**AIM OF THE TASK**
Produce as output only the lines below starting at the line with "4 | .stateBuffer => 4" and continuing through the line with "let s1 := s.modChan t ch (fun k => k.backNow", each one exactly as written.

**EXTRACTED DATA**

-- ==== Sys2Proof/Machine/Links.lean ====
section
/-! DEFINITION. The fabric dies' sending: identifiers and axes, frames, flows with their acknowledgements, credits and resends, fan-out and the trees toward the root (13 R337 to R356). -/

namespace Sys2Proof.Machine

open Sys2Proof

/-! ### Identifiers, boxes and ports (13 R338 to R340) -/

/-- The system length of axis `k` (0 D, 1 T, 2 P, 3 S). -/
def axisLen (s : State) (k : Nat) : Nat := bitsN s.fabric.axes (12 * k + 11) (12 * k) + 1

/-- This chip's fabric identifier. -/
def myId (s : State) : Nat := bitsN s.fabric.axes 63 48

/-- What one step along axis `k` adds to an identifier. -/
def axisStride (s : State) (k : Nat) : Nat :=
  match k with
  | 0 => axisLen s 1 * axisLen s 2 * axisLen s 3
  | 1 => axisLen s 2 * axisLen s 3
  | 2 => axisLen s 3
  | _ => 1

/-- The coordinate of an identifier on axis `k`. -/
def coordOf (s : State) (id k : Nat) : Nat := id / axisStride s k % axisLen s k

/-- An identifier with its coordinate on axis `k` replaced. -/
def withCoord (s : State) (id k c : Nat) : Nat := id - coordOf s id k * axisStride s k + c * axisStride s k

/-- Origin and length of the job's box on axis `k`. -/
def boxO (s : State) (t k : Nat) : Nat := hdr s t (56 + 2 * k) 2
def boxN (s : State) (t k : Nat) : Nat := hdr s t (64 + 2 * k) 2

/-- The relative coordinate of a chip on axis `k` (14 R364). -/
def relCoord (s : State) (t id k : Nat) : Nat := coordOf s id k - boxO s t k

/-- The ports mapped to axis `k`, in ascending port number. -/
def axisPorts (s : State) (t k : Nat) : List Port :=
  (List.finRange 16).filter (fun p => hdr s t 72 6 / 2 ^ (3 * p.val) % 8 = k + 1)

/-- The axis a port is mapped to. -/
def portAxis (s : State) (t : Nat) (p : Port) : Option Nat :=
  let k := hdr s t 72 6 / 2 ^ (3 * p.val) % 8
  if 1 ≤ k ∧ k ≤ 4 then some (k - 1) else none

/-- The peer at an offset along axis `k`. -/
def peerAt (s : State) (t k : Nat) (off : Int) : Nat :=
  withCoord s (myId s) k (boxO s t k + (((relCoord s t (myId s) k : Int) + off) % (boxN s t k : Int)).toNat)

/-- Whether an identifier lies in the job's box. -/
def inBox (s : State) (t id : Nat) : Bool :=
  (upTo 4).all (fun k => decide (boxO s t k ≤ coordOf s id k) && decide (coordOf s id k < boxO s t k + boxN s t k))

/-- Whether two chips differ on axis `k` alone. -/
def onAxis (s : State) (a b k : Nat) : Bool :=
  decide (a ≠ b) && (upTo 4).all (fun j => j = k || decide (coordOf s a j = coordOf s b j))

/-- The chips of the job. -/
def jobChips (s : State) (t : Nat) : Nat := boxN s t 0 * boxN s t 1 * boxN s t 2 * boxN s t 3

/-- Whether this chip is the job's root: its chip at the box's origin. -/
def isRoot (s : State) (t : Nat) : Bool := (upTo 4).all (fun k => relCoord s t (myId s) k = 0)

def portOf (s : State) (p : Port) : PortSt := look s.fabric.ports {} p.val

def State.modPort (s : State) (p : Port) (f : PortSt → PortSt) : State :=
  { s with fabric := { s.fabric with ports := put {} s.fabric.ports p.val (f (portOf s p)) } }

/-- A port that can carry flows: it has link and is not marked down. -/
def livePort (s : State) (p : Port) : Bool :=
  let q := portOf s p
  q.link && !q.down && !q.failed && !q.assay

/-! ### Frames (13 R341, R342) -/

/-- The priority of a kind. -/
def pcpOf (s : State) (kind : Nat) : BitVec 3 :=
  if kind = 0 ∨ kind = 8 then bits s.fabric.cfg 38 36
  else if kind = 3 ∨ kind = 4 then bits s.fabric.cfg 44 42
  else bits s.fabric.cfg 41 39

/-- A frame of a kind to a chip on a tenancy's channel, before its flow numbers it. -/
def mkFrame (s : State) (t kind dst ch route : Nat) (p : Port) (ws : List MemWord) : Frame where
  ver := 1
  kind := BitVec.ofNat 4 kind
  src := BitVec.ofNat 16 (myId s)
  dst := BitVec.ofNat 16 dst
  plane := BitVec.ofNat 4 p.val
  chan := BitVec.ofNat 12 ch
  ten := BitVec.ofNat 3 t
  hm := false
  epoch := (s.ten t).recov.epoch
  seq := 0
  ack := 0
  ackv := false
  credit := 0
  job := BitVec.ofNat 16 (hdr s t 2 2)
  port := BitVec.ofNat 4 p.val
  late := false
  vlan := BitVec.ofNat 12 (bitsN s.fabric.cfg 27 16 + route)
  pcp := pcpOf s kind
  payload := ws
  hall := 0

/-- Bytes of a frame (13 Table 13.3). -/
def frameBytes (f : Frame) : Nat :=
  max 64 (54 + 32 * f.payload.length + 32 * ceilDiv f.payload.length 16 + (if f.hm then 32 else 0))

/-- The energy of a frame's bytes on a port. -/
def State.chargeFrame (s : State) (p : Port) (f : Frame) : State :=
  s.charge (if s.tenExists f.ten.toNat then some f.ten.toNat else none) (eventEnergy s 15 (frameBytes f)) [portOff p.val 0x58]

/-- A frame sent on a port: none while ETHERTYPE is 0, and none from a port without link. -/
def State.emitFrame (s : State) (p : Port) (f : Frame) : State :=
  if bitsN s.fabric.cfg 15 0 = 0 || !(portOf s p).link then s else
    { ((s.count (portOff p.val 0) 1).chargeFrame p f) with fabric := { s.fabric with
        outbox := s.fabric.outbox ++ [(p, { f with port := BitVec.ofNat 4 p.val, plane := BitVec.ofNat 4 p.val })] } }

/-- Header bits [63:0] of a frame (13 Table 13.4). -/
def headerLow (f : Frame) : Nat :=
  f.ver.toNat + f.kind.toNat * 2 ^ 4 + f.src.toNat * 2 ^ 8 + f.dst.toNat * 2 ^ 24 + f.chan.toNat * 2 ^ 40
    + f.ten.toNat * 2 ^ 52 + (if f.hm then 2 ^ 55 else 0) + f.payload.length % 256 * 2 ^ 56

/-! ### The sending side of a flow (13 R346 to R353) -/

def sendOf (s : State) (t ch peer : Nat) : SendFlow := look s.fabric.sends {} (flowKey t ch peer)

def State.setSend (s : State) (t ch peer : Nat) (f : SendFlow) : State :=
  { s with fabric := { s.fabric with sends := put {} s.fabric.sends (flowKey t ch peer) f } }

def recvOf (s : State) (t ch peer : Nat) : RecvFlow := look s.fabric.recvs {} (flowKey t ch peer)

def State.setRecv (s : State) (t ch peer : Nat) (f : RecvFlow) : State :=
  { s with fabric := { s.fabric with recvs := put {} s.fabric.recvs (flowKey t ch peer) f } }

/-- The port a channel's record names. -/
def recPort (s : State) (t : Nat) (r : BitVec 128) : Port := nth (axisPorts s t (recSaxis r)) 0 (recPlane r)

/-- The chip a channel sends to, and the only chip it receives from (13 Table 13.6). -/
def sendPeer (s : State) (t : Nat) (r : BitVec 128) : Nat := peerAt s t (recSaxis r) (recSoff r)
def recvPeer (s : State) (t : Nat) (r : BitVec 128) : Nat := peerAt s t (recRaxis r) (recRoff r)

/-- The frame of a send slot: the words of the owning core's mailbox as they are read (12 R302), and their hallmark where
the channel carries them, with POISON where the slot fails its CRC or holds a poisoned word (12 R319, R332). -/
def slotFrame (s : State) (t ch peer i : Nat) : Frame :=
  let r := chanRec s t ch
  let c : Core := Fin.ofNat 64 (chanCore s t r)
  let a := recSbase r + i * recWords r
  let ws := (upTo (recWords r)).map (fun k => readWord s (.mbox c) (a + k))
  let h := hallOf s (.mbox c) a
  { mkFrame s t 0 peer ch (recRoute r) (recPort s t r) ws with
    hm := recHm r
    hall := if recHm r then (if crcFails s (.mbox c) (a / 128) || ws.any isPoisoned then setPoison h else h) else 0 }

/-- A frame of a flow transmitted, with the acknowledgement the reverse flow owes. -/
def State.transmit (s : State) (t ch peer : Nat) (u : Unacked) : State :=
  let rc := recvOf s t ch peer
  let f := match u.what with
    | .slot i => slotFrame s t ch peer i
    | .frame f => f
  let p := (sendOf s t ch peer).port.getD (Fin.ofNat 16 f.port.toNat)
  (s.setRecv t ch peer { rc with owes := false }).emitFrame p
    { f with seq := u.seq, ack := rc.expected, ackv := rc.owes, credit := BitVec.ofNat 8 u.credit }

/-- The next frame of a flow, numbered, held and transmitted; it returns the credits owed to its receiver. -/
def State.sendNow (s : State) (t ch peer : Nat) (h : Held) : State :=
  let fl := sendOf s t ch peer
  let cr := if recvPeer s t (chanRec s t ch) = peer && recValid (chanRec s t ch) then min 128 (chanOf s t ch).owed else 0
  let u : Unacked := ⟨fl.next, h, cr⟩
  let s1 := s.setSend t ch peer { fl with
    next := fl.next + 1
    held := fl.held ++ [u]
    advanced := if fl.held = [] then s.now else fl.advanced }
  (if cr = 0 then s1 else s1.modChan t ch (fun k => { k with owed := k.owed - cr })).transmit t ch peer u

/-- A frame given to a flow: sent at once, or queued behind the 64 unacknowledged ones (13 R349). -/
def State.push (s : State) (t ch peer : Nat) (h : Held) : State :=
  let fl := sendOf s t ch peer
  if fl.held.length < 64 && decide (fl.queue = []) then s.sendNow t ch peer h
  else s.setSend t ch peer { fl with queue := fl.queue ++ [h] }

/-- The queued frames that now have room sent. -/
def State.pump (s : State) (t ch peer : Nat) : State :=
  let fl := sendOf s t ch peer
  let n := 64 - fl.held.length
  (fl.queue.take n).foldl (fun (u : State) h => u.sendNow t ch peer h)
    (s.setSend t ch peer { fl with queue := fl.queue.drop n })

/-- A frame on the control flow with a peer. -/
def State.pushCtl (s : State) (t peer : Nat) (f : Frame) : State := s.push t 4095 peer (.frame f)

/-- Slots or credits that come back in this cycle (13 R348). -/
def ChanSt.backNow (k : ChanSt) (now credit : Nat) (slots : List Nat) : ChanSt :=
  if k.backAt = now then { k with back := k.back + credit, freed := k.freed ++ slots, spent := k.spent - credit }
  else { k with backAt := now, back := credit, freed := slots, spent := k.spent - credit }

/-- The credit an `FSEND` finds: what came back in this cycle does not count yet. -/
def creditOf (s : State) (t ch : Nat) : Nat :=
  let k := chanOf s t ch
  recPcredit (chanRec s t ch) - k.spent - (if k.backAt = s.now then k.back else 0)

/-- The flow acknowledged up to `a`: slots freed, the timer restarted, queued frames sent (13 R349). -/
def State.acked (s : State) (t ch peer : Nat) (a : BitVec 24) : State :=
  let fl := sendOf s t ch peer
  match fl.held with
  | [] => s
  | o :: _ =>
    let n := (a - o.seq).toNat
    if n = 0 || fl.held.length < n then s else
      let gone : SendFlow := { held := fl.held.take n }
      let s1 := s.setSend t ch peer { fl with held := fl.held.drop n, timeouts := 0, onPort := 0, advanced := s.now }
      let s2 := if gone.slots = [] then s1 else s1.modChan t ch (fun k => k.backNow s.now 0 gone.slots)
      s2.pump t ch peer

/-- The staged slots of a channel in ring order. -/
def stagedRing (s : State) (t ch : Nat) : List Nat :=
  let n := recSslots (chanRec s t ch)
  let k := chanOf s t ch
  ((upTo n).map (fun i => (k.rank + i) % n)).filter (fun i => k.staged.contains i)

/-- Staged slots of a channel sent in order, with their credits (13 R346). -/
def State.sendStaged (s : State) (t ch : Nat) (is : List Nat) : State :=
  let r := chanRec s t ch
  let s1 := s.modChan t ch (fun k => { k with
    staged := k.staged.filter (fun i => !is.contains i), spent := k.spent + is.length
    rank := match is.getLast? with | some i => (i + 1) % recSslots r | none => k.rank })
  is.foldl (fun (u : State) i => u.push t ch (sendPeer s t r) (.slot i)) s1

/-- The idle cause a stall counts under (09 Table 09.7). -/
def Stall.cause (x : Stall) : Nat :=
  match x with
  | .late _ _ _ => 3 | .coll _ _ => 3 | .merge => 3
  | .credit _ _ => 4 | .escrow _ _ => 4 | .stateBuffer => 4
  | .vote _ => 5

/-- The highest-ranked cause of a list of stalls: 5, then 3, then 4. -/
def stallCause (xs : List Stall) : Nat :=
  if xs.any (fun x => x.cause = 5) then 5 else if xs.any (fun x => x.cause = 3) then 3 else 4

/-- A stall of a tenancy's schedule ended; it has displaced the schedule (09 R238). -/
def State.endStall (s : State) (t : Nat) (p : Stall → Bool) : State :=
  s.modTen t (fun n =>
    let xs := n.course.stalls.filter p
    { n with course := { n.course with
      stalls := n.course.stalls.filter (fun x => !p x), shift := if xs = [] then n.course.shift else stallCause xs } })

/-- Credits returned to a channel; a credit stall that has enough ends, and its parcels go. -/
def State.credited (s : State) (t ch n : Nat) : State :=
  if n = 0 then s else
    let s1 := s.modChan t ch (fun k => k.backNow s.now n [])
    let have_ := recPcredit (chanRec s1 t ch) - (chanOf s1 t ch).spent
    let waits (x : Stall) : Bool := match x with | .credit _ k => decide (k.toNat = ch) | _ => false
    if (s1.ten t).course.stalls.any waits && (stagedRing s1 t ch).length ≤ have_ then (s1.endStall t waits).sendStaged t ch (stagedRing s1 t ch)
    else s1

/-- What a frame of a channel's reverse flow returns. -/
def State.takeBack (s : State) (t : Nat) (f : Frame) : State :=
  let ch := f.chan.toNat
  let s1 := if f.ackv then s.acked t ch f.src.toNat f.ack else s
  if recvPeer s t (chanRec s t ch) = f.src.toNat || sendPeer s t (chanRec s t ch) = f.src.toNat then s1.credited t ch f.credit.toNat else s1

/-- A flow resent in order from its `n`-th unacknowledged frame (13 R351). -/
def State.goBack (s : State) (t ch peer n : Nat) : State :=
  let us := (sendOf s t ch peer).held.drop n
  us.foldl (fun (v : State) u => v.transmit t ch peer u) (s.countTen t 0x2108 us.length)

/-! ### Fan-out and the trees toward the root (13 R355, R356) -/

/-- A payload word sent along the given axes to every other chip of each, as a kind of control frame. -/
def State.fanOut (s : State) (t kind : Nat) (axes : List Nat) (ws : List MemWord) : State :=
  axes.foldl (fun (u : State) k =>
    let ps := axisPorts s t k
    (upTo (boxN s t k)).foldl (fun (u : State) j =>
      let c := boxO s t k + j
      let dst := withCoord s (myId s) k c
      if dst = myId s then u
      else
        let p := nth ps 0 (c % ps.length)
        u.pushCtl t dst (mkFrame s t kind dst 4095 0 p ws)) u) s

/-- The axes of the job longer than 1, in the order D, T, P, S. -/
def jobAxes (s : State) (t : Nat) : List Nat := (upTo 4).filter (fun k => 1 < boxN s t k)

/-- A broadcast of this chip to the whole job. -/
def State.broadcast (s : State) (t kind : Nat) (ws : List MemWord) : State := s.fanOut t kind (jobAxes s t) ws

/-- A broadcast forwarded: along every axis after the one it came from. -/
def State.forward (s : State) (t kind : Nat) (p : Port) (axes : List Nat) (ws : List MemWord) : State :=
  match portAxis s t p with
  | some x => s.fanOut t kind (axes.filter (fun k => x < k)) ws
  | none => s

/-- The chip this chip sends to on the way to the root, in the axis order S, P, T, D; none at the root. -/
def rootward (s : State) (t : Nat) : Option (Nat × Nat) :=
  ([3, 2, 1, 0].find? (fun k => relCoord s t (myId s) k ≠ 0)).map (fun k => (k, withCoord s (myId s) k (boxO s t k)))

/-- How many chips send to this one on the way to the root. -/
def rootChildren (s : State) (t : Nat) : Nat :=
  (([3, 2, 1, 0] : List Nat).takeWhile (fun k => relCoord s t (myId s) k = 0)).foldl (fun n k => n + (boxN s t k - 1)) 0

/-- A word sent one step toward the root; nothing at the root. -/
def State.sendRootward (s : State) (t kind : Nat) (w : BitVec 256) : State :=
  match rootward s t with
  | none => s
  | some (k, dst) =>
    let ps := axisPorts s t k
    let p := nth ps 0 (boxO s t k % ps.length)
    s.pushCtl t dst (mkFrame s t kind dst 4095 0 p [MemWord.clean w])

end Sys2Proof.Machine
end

**SOLUTION TO THIS TASK**
  | .credit _ _ => 4 | .escrow _ _ => 4 | .stateBuffer => 4
  | .vote _ => 5

/-- The highest-ranked cause of a list of stalls: 5, then 3, then 4. -/
def stallCause (xs : List Stall) : Nat :=
  if xs.any (fun x => x.cause = 5) then 5 else if xs.any (fun x => x.cause = 3) then 3 else 4

/-- A stall of a tenancy's schedule ended; it has displaced the schedule (09 R238). -/
def State.endStall (s : State) (t : Nat) (p : Stall → Bool) : State :=
  s.modTen t (fun n =>
    let xs := n.course.stalls.filter p
    { n with course := { n.course with
      stalls := n.course.stalls.filter (fun x => !p x), shift := if xs = [] then n.course.shift else stallCause xs } })

/-- Credits returned to a channel; a credit stall that has enough ends, and its parcels go. -/
def State.credited (s : State) (t ch n : Nat) : State :=
  if n = 0 then s else
    let s1 := s.modChan t ch (fun k => k.backNow s.now n [])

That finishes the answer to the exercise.